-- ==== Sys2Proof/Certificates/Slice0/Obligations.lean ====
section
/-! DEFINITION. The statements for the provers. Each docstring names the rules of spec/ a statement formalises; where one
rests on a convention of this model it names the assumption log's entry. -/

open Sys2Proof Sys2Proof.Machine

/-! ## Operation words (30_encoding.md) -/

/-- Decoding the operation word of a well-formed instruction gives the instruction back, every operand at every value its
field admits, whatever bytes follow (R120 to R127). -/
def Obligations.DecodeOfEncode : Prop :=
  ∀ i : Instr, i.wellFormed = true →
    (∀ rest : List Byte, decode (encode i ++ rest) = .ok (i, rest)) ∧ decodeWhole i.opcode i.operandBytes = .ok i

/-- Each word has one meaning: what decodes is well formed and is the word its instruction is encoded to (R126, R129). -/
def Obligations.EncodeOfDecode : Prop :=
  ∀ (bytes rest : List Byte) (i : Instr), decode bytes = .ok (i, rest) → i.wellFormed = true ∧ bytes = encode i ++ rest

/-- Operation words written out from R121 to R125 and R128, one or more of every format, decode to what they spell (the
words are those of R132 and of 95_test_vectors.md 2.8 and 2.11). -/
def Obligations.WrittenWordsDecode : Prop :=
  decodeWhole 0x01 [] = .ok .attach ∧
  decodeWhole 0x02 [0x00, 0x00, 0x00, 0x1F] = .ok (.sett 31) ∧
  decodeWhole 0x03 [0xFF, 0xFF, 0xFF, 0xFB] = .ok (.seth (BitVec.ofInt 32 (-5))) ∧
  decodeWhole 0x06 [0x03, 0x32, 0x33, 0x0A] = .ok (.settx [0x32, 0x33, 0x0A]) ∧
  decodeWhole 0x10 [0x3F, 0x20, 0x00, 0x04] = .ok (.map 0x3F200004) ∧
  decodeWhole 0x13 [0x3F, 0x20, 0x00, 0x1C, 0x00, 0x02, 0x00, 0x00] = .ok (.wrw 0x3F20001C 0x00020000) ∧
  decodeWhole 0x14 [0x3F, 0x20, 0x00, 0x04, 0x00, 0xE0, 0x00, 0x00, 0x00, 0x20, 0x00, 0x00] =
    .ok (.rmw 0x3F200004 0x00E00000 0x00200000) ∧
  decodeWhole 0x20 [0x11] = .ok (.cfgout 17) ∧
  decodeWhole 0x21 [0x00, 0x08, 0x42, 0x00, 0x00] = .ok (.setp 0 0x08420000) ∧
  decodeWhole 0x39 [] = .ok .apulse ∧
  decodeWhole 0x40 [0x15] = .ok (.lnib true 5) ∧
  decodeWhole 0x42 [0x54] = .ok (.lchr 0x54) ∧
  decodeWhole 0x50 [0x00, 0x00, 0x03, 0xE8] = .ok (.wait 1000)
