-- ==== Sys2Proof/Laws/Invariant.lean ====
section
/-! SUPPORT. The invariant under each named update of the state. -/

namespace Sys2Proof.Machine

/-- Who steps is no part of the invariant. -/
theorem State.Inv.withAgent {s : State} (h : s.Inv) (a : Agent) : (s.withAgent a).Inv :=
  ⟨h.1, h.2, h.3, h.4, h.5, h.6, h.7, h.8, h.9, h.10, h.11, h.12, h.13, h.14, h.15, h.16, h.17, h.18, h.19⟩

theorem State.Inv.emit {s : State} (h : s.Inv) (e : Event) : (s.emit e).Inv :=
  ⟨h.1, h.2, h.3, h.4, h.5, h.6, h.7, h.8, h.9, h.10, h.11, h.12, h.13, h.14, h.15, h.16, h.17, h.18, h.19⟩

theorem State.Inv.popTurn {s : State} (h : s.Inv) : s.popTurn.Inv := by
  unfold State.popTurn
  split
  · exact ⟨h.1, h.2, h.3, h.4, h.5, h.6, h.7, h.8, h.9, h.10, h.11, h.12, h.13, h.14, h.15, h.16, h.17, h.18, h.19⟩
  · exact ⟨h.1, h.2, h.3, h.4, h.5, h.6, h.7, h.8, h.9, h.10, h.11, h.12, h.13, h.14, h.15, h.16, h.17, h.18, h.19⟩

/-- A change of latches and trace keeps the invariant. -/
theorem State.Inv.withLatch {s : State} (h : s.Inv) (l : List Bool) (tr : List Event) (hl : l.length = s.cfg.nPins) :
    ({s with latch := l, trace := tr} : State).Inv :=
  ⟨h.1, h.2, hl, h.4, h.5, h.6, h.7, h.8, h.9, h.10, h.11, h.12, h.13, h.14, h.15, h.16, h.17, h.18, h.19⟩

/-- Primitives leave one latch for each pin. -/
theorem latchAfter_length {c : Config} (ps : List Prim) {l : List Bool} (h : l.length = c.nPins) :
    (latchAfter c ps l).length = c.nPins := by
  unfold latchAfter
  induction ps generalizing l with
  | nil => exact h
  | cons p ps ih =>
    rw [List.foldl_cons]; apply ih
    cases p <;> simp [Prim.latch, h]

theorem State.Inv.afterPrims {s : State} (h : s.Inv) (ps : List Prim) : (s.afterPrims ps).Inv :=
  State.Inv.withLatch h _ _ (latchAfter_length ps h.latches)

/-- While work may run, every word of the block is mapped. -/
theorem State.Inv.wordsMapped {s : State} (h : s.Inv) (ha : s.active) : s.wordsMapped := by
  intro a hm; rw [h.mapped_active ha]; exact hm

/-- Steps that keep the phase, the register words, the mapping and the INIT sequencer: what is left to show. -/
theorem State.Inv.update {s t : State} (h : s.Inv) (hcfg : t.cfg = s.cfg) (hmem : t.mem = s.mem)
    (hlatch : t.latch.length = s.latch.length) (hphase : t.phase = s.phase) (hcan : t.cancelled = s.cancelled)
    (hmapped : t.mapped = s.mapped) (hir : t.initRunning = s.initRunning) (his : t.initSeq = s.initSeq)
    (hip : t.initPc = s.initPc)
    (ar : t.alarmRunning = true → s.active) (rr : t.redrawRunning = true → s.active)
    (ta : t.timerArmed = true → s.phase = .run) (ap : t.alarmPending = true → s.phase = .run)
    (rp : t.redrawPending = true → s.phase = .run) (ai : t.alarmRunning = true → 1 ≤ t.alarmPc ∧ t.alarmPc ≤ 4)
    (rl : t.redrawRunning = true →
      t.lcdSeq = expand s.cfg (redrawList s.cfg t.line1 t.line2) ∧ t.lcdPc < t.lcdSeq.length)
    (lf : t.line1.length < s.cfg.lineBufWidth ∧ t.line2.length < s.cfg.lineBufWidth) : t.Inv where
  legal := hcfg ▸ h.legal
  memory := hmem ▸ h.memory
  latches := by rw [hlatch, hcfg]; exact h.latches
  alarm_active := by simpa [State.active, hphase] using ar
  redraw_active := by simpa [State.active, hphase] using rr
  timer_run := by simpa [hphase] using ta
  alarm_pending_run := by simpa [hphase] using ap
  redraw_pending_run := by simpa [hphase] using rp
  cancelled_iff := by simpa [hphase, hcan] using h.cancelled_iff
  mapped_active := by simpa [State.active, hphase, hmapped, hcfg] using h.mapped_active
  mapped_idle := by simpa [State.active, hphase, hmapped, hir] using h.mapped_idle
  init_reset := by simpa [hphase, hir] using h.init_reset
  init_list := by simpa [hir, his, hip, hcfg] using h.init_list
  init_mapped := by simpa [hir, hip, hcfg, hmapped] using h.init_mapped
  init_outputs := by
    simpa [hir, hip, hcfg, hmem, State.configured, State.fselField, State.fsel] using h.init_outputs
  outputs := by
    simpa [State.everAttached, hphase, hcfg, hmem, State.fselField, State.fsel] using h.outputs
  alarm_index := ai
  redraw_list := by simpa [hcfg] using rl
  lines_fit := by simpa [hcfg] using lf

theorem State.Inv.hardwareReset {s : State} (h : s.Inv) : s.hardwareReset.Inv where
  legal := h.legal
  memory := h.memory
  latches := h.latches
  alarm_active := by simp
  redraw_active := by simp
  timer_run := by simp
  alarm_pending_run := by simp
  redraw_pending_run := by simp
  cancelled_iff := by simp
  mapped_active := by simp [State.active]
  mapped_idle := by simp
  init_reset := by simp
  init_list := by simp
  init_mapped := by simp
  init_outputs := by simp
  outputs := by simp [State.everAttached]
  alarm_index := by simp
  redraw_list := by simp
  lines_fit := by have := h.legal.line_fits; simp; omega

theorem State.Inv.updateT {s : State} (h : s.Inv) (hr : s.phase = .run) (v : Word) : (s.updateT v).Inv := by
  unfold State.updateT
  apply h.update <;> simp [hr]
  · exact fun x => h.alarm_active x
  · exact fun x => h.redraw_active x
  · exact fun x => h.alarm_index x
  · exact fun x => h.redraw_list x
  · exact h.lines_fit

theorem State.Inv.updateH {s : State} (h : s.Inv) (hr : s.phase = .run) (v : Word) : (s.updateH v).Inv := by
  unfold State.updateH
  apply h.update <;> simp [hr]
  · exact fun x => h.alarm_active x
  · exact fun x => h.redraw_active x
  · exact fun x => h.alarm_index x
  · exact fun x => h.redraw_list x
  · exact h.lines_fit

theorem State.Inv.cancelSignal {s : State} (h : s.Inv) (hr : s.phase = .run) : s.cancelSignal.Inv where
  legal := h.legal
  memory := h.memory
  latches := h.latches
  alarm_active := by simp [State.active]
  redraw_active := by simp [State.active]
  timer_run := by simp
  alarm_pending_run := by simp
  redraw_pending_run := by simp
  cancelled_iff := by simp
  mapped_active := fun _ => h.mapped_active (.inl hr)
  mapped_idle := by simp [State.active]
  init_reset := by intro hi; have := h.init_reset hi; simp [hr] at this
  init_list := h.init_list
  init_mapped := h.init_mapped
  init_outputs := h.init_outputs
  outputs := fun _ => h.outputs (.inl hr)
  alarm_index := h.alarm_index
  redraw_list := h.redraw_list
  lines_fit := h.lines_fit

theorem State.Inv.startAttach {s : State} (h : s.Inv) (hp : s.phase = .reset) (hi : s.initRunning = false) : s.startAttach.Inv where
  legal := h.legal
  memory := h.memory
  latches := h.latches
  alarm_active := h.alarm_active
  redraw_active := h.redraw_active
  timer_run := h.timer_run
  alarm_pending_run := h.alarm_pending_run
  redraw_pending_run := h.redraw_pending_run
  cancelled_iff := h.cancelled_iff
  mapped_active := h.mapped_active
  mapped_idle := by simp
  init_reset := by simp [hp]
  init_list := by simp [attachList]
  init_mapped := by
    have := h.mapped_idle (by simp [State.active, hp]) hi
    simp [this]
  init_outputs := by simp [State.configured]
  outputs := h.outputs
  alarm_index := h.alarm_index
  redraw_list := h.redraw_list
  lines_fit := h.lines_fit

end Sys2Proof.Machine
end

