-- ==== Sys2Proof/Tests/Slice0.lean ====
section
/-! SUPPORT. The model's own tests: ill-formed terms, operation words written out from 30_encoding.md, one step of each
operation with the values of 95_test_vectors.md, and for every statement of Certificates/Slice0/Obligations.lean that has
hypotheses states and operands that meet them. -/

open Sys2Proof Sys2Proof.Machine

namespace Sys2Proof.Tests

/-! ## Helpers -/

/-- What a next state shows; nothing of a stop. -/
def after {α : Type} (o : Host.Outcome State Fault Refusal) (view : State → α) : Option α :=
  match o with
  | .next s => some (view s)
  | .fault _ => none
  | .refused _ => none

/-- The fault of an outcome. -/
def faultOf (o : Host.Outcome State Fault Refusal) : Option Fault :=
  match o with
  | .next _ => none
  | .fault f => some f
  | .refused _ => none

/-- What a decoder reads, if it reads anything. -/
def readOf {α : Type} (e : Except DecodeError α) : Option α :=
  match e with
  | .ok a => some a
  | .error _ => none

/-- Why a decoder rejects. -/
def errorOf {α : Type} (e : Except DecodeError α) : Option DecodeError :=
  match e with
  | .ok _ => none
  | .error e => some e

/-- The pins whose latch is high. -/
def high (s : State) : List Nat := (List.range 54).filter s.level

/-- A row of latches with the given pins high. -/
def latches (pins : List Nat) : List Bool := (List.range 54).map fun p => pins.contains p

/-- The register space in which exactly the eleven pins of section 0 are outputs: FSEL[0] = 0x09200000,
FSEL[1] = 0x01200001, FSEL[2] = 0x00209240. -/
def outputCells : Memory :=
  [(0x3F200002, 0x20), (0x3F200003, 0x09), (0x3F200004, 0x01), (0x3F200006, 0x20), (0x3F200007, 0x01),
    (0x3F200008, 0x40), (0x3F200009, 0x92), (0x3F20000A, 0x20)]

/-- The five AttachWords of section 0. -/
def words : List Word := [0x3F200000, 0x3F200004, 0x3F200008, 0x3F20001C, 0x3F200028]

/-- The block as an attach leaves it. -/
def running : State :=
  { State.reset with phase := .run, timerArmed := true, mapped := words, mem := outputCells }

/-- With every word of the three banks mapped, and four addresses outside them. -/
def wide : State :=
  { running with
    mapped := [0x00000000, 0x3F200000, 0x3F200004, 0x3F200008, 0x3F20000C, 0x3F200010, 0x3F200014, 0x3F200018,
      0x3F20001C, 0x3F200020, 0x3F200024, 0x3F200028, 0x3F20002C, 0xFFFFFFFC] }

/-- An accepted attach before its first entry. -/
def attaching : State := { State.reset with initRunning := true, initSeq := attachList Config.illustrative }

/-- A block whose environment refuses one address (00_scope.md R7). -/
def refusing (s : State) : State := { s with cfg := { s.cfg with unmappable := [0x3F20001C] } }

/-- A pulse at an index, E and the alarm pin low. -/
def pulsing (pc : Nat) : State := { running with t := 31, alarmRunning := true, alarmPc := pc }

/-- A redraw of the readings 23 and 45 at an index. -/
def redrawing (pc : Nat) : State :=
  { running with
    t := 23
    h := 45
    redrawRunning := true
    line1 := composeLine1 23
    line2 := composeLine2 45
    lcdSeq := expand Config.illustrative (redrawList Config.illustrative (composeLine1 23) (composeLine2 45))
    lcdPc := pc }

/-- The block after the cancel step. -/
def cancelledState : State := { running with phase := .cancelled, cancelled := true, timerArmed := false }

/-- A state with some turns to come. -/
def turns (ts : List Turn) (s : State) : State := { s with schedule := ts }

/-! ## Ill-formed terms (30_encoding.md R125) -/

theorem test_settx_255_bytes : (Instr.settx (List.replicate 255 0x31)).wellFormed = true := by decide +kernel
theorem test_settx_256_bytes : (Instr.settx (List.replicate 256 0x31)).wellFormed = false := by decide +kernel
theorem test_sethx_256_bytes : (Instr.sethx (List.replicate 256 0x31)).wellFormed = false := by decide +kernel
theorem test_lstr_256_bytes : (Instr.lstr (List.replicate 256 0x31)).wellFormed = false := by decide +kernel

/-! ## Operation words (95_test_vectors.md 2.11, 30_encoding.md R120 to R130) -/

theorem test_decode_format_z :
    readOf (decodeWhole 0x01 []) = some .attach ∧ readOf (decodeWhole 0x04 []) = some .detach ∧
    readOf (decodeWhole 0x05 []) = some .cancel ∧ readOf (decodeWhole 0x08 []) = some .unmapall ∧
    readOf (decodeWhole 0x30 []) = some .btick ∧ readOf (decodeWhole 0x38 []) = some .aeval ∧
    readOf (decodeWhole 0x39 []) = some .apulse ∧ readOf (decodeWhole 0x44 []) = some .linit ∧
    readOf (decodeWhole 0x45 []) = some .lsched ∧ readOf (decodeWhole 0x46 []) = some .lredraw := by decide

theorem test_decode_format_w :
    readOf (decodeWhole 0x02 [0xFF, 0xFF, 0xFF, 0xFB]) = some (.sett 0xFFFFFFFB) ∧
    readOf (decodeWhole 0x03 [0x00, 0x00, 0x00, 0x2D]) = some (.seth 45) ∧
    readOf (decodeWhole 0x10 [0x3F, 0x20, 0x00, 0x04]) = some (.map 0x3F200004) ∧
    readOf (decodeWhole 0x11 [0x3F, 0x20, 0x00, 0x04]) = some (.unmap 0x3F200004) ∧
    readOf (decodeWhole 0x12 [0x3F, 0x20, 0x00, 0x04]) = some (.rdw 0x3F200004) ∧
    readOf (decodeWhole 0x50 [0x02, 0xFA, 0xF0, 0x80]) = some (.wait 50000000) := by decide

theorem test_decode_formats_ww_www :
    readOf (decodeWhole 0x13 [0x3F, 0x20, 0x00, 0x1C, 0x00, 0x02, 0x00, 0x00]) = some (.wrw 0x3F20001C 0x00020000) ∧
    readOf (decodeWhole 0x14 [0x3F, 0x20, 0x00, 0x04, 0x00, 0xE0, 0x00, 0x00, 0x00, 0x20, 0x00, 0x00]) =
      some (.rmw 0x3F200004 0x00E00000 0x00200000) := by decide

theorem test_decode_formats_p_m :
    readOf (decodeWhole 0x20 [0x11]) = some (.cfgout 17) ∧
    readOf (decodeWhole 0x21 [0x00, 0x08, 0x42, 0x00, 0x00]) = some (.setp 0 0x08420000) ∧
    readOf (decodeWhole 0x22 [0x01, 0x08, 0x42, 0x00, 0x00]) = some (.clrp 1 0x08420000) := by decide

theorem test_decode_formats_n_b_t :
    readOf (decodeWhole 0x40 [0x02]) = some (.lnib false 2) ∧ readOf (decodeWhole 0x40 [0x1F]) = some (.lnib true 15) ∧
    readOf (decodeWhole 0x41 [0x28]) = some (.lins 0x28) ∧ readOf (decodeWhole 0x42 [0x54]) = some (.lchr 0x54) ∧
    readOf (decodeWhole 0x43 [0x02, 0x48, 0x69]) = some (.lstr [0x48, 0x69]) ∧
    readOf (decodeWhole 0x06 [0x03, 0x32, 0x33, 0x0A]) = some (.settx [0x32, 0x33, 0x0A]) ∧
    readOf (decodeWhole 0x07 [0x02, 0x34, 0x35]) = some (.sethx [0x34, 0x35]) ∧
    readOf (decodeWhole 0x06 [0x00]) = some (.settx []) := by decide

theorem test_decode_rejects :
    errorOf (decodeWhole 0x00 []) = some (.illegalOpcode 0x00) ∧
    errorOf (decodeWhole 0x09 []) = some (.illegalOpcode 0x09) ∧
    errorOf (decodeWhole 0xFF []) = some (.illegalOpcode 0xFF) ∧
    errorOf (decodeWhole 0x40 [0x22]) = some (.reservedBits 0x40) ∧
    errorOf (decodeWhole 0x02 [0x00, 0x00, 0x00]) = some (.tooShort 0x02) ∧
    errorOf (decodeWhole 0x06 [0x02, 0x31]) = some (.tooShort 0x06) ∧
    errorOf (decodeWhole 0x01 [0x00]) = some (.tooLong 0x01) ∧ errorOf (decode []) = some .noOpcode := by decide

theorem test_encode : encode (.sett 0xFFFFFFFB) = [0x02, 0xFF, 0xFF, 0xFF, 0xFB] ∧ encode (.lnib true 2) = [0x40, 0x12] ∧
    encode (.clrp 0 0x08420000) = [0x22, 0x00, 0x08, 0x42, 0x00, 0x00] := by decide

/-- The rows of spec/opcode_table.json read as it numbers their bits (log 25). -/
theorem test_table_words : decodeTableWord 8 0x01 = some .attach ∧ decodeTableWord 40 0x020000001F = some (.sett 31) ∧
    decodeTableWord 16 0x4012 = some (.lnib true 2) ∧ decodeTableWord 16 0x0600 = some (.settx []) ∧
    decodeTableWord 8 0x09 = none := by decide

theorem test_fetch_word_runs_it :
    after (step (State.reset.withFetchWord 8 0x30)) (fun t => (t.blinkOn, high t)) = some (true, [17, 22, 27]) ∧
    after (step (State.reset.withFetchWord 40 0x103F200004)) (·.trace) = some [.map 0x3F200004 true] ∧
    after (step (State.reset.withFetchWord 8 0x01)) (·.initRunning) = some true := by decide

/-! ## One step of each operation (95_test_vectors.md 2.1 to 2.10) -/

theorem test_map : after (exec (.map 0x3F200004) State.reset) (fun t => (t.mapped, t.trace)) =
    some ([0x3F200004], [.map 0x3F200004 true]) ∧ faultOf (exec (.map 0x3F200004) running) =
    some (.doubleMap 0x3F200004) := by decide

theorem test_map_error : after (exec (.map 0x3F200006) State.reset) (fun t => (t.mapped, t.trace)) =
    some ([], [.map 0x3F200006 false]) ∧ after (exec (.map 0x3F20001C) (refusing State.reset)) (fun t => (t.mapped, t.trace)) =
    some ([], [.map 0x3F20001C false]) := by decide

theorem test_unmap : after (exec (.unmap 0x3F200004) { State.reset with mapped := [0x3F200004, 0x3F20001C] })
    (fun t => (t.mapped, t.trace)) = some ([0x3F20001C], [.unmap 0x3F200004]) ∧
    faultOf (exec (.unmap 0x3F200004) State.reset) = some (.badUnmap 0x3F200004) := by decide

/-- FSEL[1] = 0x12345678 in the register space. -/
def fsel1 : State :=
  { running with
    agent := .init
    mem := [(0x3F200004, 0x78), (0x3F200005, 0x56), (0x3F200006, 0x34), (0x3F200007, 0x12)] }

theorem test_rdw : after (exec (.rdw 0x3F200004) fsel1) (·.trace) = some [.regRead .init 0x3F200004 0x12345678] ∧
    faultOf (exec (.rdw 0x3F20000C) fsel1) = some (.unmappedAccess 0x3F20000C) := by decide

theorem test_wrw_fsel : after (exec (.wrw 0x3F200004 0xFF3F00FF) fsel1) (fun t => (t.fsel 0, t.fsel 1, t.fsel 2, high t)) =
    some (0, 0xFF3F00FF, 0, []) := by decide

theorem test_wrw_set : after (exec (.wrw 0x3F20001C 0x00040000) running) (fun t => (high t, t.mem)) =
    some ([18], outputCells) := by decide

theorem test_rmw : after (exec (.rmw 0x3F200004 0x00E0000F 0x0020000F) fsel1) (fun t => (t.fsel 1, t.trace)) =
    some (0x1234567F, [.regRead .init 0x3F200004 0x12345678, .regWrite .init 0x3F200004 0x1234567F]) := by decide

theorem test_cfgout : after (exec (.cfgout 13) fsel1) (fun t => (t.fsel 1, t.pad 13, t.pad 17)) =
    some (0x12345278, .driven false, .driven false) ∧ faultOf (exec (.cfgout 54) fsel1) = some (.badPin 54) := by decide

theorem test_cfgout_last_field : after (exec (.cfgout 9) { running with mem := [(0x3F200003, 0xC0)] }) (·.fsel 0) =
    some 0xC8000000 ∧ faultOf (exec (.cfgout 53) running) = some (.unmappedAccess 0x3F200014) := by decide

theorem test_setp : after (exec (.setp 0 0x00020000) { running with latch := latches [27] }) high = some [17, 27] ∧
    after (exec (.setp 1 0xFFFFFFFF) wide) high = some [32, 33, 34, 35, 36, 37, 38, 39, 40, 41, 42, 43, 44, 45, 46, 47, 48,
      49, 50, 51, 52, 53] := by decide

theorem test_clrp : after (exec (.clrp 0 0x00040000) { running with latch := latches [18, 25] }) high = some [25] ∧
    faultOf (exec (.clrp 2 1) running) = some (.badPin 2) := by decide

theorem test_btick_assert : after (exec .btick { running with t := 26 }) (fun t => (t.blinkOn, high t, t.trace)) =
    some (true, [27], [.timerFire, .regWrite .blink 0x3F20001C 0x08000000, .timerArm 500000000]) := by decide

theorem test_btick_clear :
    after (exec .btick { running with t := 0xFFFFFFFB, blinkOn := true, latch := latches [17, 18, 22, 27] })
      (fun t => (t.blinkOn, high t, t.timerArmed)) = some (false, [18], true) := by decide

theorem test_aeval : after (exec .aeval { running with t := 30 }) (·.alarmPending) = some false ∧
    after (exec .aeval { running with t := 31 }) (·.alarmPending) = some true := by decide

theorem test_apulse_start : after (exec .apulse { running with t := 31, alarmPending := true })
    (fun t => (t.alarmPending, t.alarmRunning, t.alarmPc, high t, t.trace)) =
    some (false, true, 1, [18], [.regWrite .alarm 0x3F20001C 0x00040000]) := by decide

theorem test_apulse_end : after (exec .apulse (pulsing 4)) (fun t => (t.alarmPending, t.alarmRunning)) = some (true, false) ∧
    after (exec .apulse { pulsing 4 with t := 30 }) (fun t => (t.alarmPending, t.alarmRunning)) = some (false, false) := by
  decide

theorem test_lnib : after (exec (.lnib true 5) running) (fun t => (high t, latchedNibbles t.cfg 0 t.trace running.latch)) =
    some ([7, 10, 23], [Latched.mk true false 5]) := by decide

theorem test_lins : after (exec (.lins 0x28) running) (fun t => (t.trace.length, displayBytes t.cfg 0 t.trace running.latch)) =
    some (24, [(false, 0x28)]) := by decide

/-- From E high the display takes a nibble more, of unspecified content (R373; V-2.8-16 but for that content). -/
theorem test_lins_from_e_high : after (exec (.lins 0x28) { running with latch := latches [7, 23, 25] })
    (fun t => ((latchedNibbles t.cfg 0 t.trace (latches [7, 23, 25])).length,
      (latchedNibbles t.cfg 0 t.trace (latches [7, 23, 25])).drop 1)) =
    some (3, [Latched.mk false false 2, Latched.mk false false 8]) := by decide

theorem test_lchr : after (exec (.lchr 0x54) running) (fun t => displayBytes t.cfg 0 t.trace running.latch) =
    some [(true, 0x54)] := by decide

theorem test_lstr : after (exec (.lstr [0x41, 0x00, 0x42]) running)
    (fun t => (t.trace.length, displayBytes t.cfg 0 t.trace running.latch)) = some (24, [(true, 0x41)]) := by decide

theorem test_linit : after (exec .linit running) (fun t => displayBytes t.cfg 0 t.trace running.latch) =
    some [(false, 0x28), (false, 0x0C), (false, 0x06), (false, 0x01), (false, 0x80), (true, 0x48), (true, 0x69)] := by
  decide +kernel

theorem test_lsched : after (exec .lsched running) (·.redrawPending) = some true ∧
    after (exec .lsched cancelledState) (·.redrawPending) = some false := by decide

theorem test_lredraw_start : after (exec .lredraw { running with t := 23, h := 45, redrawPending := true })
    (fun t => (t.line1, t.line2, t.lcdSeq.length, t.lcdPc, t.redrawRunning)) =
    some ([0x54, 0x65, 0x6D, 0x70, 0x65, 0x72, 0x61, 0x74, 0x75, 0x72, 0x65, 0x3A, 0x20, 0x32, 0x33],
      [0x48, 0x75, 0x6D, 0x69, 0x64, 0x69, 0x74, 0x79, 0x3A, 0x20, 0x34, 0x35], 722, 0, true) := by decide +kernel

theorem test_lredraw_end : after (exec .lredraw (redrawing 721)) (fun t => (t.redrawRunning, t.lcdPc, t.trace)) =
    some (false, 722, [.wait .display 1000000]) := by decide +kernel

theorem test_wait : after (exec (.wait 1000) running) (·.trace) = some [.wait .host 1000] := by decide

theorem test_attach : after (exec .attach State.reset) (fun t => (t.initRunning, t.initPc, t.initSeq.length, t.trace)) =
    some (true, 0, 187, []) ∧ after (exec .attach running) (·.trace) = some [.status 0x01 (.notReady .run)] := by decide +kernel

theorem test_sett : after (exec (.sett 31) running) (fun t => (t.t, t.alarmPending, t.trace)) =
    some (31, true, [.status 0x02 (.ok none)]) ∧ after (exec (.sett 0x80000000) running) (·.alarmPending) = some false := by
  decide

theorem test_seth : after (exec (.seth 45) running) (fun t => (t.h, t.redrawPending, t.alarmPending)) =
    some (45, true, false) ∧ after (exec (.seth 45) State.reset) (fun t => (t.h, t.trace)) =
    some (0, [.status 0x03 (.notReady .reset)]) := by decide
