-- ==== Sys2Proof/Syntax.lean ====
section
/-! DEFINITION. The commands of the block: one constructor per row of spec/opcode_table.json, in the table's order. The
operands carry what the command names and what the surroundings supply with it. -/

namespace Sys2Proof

__What the task requires__.
Working from the listing above, pick out every line that has "lcdPc" and copy it.

__Expected output__.
      t.lcdSeq = expand s.cfg (redrawList s.cfg t.line1 t.line2) ∧ t.lcdPc < t.lcdSeq.length)
    lcdPc := pc }
    (fun t => (t.line1, t.line2, t.lcdSeq.length, t.lcdPc, t.redrawRunning)) =
theorem test_lredraw_end : after (exec .lredraw (redrawing 721)) (fun t => (t.redrawRunning, t.lcdPc, t.trace)) =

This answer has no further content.